━━ Record set

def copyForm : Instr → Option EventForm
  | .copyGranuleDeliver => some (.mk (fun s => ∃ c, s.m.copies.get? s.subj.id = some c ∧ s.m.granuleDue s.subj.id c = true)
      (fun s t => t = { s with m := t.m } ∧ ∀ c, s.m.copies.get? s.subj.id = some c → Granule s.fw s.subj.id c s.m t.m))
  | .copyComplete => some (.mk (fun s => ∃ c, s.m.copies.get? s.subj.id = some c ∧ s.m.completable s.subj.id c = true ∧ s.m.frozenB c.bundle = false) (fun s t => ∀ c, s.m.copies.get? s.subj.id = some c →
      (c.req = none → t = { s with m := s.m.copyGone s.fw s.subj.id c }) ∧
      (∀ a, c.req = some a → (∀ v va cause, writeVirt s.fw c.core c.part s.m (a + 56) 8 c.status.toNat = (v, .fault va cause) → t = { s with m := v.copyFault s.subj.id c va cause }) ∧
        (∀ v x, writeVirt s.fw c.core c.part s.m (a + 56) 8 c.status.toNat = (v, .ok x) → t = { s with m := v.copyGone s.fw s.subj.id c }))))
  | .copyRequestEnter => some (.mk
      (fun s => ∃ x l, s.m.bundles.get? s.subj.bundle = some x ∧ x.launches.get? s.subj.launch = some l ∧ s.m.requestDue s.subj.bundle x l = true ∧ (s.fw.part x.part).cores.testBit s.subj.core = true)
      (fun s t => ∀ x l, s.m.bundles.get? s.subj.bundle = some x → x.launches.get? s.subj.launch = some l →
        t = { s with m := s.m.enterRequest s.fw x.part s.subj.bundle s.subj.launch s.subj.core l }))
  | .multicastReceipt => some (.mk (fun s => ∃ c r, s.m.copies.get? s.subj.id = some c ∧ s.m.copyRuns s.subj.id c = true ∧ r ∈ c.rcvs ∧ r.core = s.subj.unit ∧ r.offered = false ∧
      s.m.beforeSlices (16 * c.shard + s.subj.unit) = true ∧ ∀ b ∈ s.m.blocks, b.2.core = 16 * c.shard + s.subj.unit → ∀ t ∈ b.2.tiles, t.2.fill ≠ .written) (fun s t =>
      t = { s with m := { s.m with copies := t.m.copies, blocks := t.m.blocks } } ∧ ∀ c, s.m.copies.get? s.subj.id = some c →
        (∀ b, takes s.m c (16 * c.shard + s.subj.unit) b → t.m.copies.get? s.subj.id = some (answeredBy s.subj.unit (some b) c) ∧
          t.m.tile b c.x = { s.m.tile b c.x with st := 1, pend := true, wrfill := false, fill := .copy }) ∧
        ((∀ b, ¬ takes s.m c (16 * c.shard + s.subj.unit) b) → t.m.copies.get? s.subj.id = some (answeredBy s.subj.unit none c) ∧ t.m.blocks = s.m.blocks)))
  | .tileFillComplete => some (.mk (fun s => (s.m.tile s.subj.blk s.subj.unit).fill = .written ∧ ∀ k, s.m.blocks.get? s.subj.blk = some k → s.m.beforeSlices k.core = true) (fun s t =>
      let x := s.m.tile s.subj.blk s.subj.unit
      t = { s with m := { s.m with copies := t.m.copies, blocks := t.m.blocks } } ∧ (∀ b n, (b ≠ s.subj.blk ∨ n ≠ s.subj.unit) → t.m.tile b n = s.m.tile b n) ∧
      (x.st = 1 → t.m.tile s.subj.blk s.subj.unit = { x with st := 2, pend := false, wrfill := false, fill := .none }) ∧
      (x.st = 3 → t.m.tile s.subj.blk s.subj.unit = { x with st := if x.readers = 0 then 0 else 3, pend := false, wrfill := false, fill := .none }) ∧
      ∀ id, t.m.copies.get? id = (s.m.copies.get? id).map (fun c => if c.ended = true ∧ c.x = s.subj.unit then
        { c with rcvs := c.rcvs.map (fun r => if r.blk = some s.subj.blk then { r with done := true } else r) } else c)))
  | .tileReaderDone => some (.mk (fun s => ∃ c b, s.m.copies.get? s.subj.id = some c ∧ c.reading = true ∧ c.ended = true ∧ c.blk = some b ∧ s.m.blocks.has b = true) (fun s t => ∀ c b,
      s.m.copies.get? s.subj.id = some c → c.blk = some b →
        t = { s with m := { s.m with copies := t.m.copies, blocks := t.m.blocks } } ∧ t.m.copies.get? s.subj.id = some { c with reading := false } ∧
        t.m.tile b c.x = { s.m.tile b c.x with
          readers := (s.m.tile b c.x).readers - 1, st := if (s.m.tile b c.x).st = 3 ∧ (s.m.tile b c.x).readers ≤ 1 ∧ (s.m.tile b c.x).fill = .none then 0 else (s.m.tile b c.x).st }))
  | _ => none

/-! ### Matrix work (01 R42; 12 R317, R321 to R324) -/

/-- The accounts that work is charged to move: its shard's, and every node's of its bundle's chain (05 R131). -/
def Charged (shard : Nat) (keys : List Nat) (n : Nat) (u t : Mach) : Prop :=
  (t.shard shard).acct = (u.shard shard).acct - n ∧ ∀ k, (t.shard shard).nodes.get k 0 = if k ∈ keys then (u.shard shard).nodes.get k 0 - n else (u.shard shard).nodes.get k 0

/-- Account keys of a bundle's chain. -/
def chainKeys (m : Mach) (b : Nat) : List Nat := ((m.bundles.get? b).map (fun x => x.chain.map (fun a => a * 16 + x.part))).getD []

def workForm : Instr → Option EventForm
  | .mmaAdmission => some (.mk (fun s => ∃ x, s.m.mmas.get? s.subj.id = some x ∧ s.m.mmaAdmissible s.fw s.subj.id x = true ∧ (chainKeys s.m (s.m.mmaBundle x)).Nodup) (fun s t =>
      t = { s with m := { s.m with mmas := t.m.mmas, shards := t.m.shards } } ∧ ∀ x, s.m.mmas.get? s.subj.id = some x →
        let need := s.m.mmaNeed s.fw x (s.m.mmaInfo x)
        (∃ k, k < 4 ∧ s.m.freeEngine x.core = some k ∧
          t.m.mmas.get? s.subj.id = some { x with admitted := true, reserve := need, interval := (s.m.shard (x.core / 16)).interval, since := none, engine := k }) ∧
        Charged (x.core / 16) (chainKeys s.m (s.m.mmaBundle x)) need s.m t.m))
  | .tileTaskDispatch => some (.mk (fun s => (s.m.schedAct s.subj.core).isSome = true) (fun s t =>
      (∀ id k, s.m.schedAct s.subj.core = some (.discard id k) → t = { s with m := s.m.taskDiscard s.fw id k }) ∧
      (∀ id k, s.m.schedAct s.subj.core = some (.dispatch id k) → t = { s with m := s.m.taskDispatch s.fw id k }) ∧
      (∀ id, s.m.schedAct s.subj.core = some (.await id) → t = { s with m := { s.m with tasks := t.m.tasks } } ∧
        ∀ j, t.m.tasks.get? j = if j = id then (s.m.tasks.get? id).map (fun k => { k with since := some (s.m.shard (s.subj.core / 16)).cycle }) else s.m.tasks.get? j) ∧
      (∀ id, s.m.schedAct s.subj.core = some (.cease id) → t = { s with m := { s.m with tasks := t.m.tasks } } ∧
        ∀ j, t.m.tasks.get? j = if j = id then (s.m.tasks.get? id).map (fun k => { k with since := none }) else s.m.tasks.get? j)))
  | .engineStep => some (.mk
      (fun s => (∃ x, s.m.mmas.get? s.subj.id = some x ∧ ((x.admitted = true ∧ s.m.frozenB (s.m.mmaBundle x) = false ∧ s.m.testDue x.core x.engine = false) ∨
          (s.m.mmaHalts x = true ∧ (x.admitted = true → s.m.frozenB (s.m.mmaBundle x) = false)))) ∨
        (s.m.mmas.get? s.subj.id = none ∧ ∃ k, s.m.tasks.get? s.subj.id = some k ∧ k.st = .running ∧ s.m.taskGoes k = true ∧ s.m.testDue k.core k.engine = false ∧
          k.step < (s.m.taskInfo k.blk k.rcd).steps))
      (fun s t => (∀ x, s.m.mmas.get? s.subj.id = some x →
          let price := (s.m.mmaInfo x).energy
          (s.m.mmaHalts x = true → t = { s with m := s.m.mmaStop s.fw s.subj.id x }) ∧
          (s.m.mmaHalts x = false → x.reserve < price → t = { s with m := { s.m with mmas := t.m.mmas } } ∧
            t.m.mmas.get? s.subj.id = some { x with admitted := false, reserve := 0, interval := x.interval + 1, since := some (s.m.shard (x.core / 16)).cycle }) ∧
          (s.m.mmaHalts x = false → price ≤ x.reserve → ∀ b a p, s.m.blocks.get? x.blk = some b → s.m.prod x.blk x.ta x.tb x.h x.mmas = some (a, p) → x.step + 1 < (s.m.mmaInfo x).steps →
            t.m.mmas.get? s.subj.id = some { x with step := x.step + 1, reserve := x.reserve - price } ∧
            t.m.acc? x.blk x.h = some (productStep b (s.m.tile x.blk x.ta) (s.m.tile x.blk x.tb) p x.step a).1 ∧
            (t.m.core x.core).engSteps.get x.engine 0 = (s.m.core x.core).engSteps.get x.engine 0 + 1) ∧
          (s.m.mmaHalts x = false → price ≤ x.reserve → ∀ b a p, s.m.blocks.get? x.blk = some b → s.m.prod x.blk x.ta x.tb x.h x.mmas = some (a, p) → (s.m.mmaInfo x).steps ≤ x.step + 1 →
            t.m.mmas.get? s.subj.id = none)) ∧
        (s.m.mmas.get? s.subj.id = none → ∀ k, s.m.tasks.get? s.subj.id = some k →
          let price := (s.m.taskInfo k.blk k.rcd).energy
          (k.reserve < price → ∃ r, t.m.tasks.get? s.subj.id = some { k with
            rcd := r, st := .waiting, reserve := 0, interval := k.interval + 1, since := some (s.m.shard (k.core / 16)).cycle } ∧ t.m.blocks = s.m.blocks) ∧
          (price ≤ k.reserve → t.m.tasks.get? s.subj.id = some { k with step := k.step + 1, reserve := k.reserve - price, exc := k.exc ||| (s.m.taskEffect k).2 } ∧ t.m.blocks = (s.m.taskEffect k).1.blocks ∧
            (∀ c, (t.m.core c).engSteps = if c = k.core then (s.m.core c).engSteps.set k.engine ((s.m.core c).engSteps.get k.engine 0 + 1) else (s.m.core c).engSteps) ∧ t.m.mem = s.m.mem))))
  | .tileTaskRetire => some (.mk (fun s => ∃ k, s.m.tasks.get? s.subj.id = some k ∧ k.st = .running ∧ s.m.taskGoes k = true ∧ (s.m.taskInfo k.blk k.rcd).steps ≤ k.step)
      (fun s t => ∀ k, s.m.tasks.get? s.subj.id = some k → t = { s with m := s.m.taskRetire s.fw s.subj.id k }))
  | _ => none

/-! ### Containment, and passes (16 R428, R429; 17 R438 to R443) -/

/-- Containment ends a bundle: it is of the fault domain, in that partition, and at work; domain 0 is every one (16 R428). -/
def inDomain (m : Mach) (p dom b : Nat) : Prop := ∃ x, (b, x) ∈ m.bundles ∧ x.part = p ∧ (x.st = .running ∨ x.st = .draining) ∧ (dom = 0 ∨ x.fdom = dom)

━━━━

Problem requirements
Check each line of the data above for the word "Option" and copy the ones where it is found.

Output of the task
def copyForm : Instr → Option EventForm
def workForm : Instr → Option EventForm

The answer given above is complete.